Genetic factors predispose people to alcoholism. That’s why the children of alcoholics are four times more likely to develop drinking problems, and the sons of alcoholic fathers are at even greater risk. And that’s why kids who are born to alcoholic parents and then raised by non-drinking parents have the same risk for alcoholism as if they had been raised by their biologic parents.
This is not to say that one, or even a handful of genes are responsible for the disease. The number is clearly far higher than that. Genes that predispose to alcoholism affect diverse physiological functions ranging from those involved with alcohol metabolism to those governing the behavioral response to rewards and pleasure. Some genes linked primarily to depression have even been linked to alcoholism.
The explanation for this multi-gene etiology is that diverse social and environmental factors can interact with genetically programmed mechanisms in complex ways, all of which end-up precipitating the syndrome.
Gene Links to Alcoholism: A Sampler
The “Asian Flush” genes are perhaps the best understood in this regard. Fully one third of all people of East Asian descent are born with a genetic deficiency that causes their cheeks, and often their necks, arms and trunk to turn sunburn-red after consuming even small amounts of alcohol. This “Asian Flush” syndrome is often associated with nausea, headache and tachycardia, distasteful symptoms which act collectively to deter people from drinking alcohol. The result: very few affected individuals become alcoholics.
A separate, colloquially named “tipsy gene” makes affected individuals feel completely bombed after just a drink or two. As many as 20% of the US population has the tipsy gene. It too seems to protect people from becoming alcoholics.
By contrast, a gene variant for the DRD2 dopamine receptor in the brain causes people to feel downright euphoric after drinking, probably because it alters the way the brain’s reward circuits respond to alcohol.
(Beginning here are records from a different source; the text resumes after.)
theorem State.blockArrival_hold {s : State} (henabled : s.weigh.enabled = true) (b : Block) :
    BoundsHold s (s.blockArrival b) := by
  have harrived : ∀ w, BoundsHold s (s.setWeigh
      { s.weigh with latestBlock := some b, settle := appendSettle s.weigh.settle b, window := w }) := fun _ =>
    setWeigh_hold rfl rfl fun h => ⟨appendSettle_length h.1 b, h.2⟩
  have hlatest : BoundsHold s (s.setWeigh { s.weigh with latestBlock := some b }) := setWeigh_hold rfl rfl id
  unfold State.blockArrival
  dsimp only
  split
  · split
    · split
      · exact (harrived _).trans (State.handCapture_hold (by simpa [Weigh.weighedPair] using henabled) _ _)
      · exact harrived _
    · exact hlatest
  · exact hlatest

/-- A pair worked: the accumulator is short of a block after it, or is cleared (R80). -/
theorem State.workPair_hold {s : State} (henabled : s.weigh.enabled = true) (cA cB : BitVec 24) :
    BoundsHold s (s.workPair cA cB) := by
  unfold State.workPair
  dsimp only
  split
  · exact setWeigh_hold rfl rfl fun _ => ⟨Nat.zero_le _, Nat.zero_lt_succ 7⟩
  next mA mB v _ =>
    split
    next hshort => exact setWeigh_hold rfl rfl fun h => ⟨h.1, hshort⟩
    next =>
      have hcleared : BoundsHold s (s.setWeigh { s.weigh.weighedPair mA mB v
          (s.weigh.reading.tilted s.lock.working.tilt) with acc := Accumulator.cleared }) :=
        setWeigh_hold rfl rfl fun h => ⟨h.1, Nat.zero_lt_succ 7⟩
      exact hcleared.trans (State.blockArrival_hold (by simpa [Weigh.weighedPair] using henabled) _)

end Sys2Proof.Machine

namespace Sys2Proof.Machine

/-! ### What the other owners, completions and events leave of the bounds -/

@[simp] theorem State.takePack_bounded (h : Header) (b : Byte) (s : State) :
    (State.takePack h b s).links.Bounded ↔ s.links.Bounded := by
  simp only [State.takePack]; (repeat' split) <;> simp
@[simp] theorem State.takeUnload_bounded (h : Header) (b : Byte) (s : State) :
    (State.takeUnload h b s).links.Bounded ↔ s.links.Bounded := by
  simp only [State.takeUnload]; (repeat' split) <;> simp
@[simp] theorem State.takeAbortUnload_bounded (h : Header) (b : Byte) (s : State) :
    (State.takeAbortUnload h b s).links.Bounded ↔ s.links.Bounded := by
  simp only [State.takeAbortUnload]; (repeat' split) <;> simp
@[simp] theorem State.takeFaultClear_bounded (h : Header) (b : Byte) (s : State) :
    (State.takeFaultClear h b s).links.Bounded ↔ s.links.Bounded := by
  simp only [State.takeFaultClear]; (repeat' split) <;> simp
@[simp] theorem State.takeStatus_bounded (h : Header) (b : Byte) (s : State) :
    (State.takeStatus h b s).links.Bounded ↔ s.links.Bounded := by
  simp only [State.takeStatus]; (repeat' split) <;> simp
@[simp] theorem State.readRecord_bounded (h : Header) (n : Nat) (s : State) :
    (State.readRecord h n s).links.Bounded ↔ s.links.Bounded := by
  simp only [State.readRecord]; (repeat' split) <;> simp
@[simp] theorem State.takeJournalRead_bounded (h : Header) (f : JournalReadFields) (s : State) :
    (State.takeJournalRead h f s).links.Bounded ↔ s.links.Bounded := by
  simp only [State.takeJournalRead]; (repeat' split) <;> simp
@[simp] theorem State.takeJournalRelease_bounded (h : Header) (w : Word32) (s : State) :
    (State.takeJournalRelease h w s).links.Bounded ↔ s.links.Bounded := by
  simp only [State.takeJournalRelease, State.startRelease]; (repeat' split) <;> simp
@[simp] theorem State.takeEntryPut_bounded (h : Header) (f : EntryFields) (s : State) :
    (State.takeEntryPut h f s).links.Bounded ↔ s.links.Bounded := by
  simp only [State.takeEntryPut]; (repeat' split) <;> simp
@[simp] theorem State.takeEntryDrop_bounded (h : Header) (tag : TagId) (s : State) :
    (State.takeEntryDrop h tag s).links.Bounded ↔ s.links.Bounded := by
  simp only [State.takeEntryDrop]; (repeat' split) <;> simp
@[simp] theorem State.takeEntryGet_bounded (h : Header) (f : EntryGetFields) (s : State) :
    (State.takeEntryGet h f s).links.Bounded ↔ s.links.Bounded := by
  simp only [State.takeEntryGet]; (repeat' split) <;> simp
@[simp] theorem State.takeTableClear_bounded (h : Header) (s : State) :
    (State.takeTableClear h s).links.Bounded ↔ s.links.Bounded := by
  simp only [State.takeTableClear]; (repeat' split) <;> simp
@[simp] theorem State.takeTableReady_bounded (h : Header) (s : State) :
    (State.takeTableReady h s).links.Bounded ↔ s.links.Bounded := by simp [State.takeTableReady]
@[simp] theorem State.takeTimeSet_bounded (h : Header) (w : Word32) (s : State) :
    (State.takeTimeSet h w s).links.Bounded ↔ s.links.Bounded := by
  simp only [State.takeTimeSet]; (repeat' split) <;> simp
@[simp] theorem State.takeSlotMap_bounded (h : Header) (l : List (Byte × Byte)) (s : State) :
    (State.takeSlotMap h l s).links.Bounded ↔ s.links.Bounded := by
  simp only [State.takeSlotMap]; (repeat' split) <;> simp
@[simp] theorem State.applySettings_bounded (s : State) (l : List (Setting × Nat)) :
    (s.applySettings l).links.Bounded ↔ s.links.Bounded := by simp [State.applySettings]
@[simp] theorem State.takeSettingPut_bounded (h : Header) (l : List (Byte × BitVec 16)) (s : State) :
    (State.takeSettingPut h l s).links.Bounded ↔ s.links.Bounded := by
  simp only [State.takeSettingPut]; (repeat' split) <;> simp
@[simp] theorem State.takeSettingGet_bounded (h : Header) (b : Byte) (s : State) :
    (State.takeSettingGet h b s).links.Bounded ↔ s.links.Bounded := by
  simp only [State.takeSettingGet]; (repeat' split) <;> simp
@[simp] theorem State.takeAttrRead_bounded (h : Header) (s : State) :
    (s.takeAttrRead h).links.Bounded ↔ s.links.Bounded := by
  simp only [State.takeAttrRead, State.lockRequest]; (repeat' split) <;> simp
@[simp] theorem State.startStoreJob_bounded (s : State) (h : Header) (k : Byte) (j : StoreJob) :
    (s.startStoreJob h k j).links.Bounded ↔ s.links.Bounded := by
  simp only [State.startStoreJob]; (repeat' split) <;> simp
@[simp] theorem State.takeProfileWrite_bounded (h : Header) (f : ProfileWriteFields) (s : State) :
    (State.takeProfileWrite h f s).links.Bounded ↔ s.links.Bounded := by
  simp only [State.takeProfileWrite, State.storeRequest]; (repeat' split) <;> simp
@[simp] theorem State.takeProfileErase_bounded (h : Header) (b : Byte) (s : State) :
    (State.takeProfileErase h b s).links.Bounded ↔ s.links.Bounded := by
  simp only [State.takeProfileErase, State.storeRequest]; (repeat' split) <;> simp
@[simp] theorem State.takeShadowLoad_bounded (h : Header) (s : State) :
    (s.takeShadowLoad h).links.Bounded ↔ s.links.Bounded := by
  simp only [State.takeShadowLoad, State.storeRequest]; (repeat' split) <;> simp

/-- The household requests change the table alone, never the tag list (R119, R123). -/
@[simp] theorem State.takeEntryPut_tagList (h : Header) (f : EntryFields) (s : State) :
    (State.takeEntryPut h f s).houses.tagList = s.houses.tagList := by
  simp only [State.takeEntryPut]; (repeat' split) <;> simp
@[simp] theorem State.takeEntryDrop_tagList (h : Header) (tag : TagId) (s : State) :
    (State.takeEntryDrop h tag s).houses.tagList = s.houses.tagList := by
  simp only [State.takeEntryDrop, Houses.drop]; (repeat' split) <;> simp
@[simp] theorem State.takeTableClear_tagList (h : Header) (s : State) :
    (State.takeTableClear h s).houses.tagList = s.houses.tagList := by
  simp only [State.takeTableClear]; (repeat' split) <;> simp
@[simp] theorem State.takeTableReady_tagList (h : Header) (s : State) :
    (State.takeTableReady h s).houses.tagList = s.houses.tagList := by
  simp [State.takeTableReady]

@[simp] theorem State.readSettings_bounded (s : State) : s.readSettings.links.Bounded ↔ s.links.Bounded := by
  simp only [State.readSettings]; (repeat' split) <;> simp
@[simp] theorem State.verifyStore_bounded (s : State) : s.verifyStore.links.Bounded ↔ s.links.Bounded := by
  simp only [State.verifyStore]; (repeat' split) <;> simp
@[simp] theorem State.finishScan_bounded (s : State) : s.finishScan.links.Bounded ↔ s.links.Bounded := by
  simp [State.finishScan, State.restoreTotals]
@[simp] theorem State.finishProfileWrite_bounded (s : State) :
    s.finishProfileWrite.links.Bounded ↔ s.links.Bounded := by
  simp only [State.finishProfileWrite]; (repeat' split) <;> simp
@[simp] theorem State.finishProfileErase_bounded (s : State) :
    s.finishProfileErase.links.Bounded ↔ s.links.Bounded := by
  simp only [State.finishProfileErase]; (repeat' split) <;> simp
@[simp] theorem State.finishShadowLoad_bounded (s : State) : s.finishShadowLoad.links.Bounded ↔ s.links.Bounded := by
  have hload : s.finishLoad.1.links.Bounded ↔ s.links.Bounded := by
    simp only [State.finishLoad]
    split <;> simp
  simp only [State.finishShadowLoad]
  split
  · split <;> rename_i heq <;> rw [heq] at hload <;> simpa using hload
  all_goals rfl
@[simp] theorem State.receive_bounded (s : State) (f : RawFrame) : (s.receive f).links.Bounded ↔ s.links.Bounded := by
  simp only [State.receive]; (repeat' split) <;> simp
@[simp] theorem State.readPressure_bounded (s : State) (c : Compartment) (p : Nat) :
    (s.readPressure c p).links.Bounded ↔ s.links.Bounded := by
  simp only [State.readPressure]; (repeat' split) <;> simp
Some (but not all) studies have shown this gene variant to be present in a disproportionate number of alcoholics, drug addicts and cigarette smokers.
Where This is Headed
The breakthrough concept that dozens of genes are linked to alcoholism has fostered the idea that multiple, gene-specific drugs can be deployed to fight the disease. Moving beyond the one-drug-fits all paradigm will likely lead to more effective therapy and improved compliance, or so goes the theory.
Scientists have already made progress in this regard. For example, Bankole Johnson and colleagues at the University of Virginia recently identified a cohort of alcoholics that shared a certain gene variations involving serotonin, a neurotransmitter in the brain. They prescribed ondansetron (Zofran) for these patients. Ondansetron is a serotonin blocker that is normally used to treat chemotherapy-related nausea. Remarkably, the drug reduced alcohol consumption in alcoholics with one specific gene variation, but not in those with other kinds of gene variations.
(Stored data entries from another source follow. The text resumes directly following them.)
-- ==== Sys2Proof/Decode.lean ====
section
/-! DEFINITION. The command word: decoding, total on any word and any bytes, and the encoder (spec 30_encoding.md). -/

namespace Sys2Proof

/-- Why a word or a byte sequence is no command. -/
inductive DecodeError where
  /-- The opcode is not listed in R72 (R73). -/
  | reservedOpcode
  /-- A reserved immediate bit is set (R71, R73). -/
  | reservedImmediate
  /-- Fewer than the four bytes every command has (R74). -/
  | truncated
  deriving DecidableEq, Repr

/-- `opc`, bits 31:24 of the command word (R70). -/
def opcodeOf (w : Word) : Byte := w.extractLsb' 24 8

/-- `imm24`, bits 23:0 of the command word (R70). -/
def imm24Of (w : Word) : BitVec 24 := w.extractLsb' 0 24

/-- `ALLOWED(opc)`: the immediate bits a command may set (R72). -/
def allowedImm (opc : Byte) : BitVec 24 :=
  if opc = 0x02#8 then 0x00FFFF#24 else if opc = 0x08#8 then 0x000007#24 else 0#24

/-- The commands by opcode, given the immediate (R71, R72). `none`: the opcode is reserved (R73). -/
def commandOf (opc : Byte) (imm : BitVec 24) : Option Instr :=
  match opc.toNat with
  | 0x00 => some .nop
  | 0x01 => some .strClear
  | 0x02 => some (.strPush (imm.extractLsb' 0 16))
  | 0x08 => some (.heHash (imm.extractLsb' 0 3))
  | 0x10 => some .bfConfig
  | 0x11 => some .bfConfigSized
  | 0x12 => some .bfAdd
  | 0x13 => some .bfContains
  | 0x14 => some .bfReadWord
  | 0x20 => some .ckInit
  | 0x21 => some .ckPut
  | 0x22 => some .ckGet
  | 0x23 => some .ckRemove
  | 0x24 => some .ckSize
  | 0x25 => some .ckClear
  | 0x26 => some .ckCapacity
  | 0x27 => some .ckReadSlot
  | _ => none

/-- The full decode of a word (R72): legal when the opcode is listed and no reserved immediate bit is set. -/
def decode (w : Word) : Except DecodeError Instr :=
  match commandOf (opcodeOf w) (imm24Of w) with
  | none => .error .reservedOpcode
  | some i =>
    if imm24Of w &&& ~~~(allowedImm (opcodeOf w)) = 0#24 then .ok i else .error .reservedImmediate

/-- A word from its bytes on the bus, the one at the lowest address first: little-endian (20_memory.md R52). -/
def wordOfBytes (b0 b1 b2 b3 : Byte) : Word := b3 ++ b2 ++ b1 ++ b0

/-- Byte `i` of a word on the bus, byte 0 at the lowest address (R52). -/
def byteOfWord (w : Word) (i : Nat) : Byte := w.extractLsb' (8 * i) 8

/-- Decoding from bytes, total: the command and the bytes after it. Every command is exactly four bytes (R74). -/
def decodeBytes : List Byte → Except DecodeError (Instr × List Byte)
  | b0 :: b1 :: b2 :: b3 :: rest =>
    match decode (wordOfBytes b0 b1 b2 b3) with
    | .ok i => .ok (i, rest)
    | .error e => .error e
  | _ => .error .truncated

/-- The command word with a given opcode and immediate (R70). -/
def commandWord (opc : Byte) (imm : BitVec 24) : Word := opc ++ imm

/-- The opcode of a command (R72). -/
def Instr.opcode : Instr → Byte
  | .nop => 0x00#8
  | .strClear => 0x01#8
  | .strPush _ => 0x02#8
  | .heHash _ => 0x08#8
  | .bfConfig => 0x10#8
  | .bfConfigSized => 0x11#8
  | .bfAdd => 0x12#8
  | .bfContains => 0x13#8
  | .bfReadWord => 0x14#8
  | .ckInit => 0x20#8
  | .ckPut => 0x21#8
  | .ckGet => 0x22#8
  | .ckRemove => 0x23#8
  | .ckSize => 0x24#8
  | .ckClear => 0x25#8
  | .ckCapacity => 0x26#8
  | .ckReadSlot => 0x27#8

/-- The immediate of a command (R71): zero-extended, the reserved bits 0. -/
def Instr.imm24 : Instr → BitVec 24
  | .strPush u => u.setWidth 24
  | .heHash ch => ch.setWidth 24
  | .nop | .strClear | .bfConfig | .bfConfigSized | .bfAdd | .bfContains | .bfReadWord => 0#24
  | .ckInit | .ckPut | .ckGet | .ckRemove | .ckSize | .ckClear | .ckCapacity | .ckReadSlot => 0#24

/-- The command word of a command (R70 to R72). -/
def encode (i : Instr) : Word := commandWord i.opcode i.imm24

/-- The bytes of a command on the bus (R52). -/
def encodeBytes (i : Instr) : List Byte :=
  [byteOfWord (encode i) 0, byteOfWord (encode i) 1, byteOfWord (encode i) 2, byteOfWord (encode i) 3]

/-- What the decoder reads from a word numbered as the opcode table numbers it: one 32-bit word (R74), laid
out little-endian. -/
def decodeTableWord (nbits w : Nat) : Option Instr :=
  if w % 2 ^ nbits < 2 ^ 32 then
    let v := BitVec.ofNat 32 (w % 2 ^ nbits)
    match decodeBytes [byteOfWord v 0, byteOfWord v 1, byteOfWord v 2, byteOfWord v 3] with
    | .ok (i, _) => some i
    | .error _ => none
  else none

end Sys2Proof
end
Similarly, scientists have shown that alcohol-dependent patients with a certain, specific gene variation for an opioid receptor in the brain had sustained, positive outcomes when treated with the drug naltrexone. Patients with different genetic abnormalities didn’t have the same positive response to the opioid blocking drug.
“Imagine this scenario,” Johnson said in an interview. “You go to your doctor and say, ‘I’m drinking and I need help. The doctor (performs) a blood test and if you qualify, you get tablets the next day and they’re likely to be effective. If you do not qualify, you don’t waste your time with the medicine.”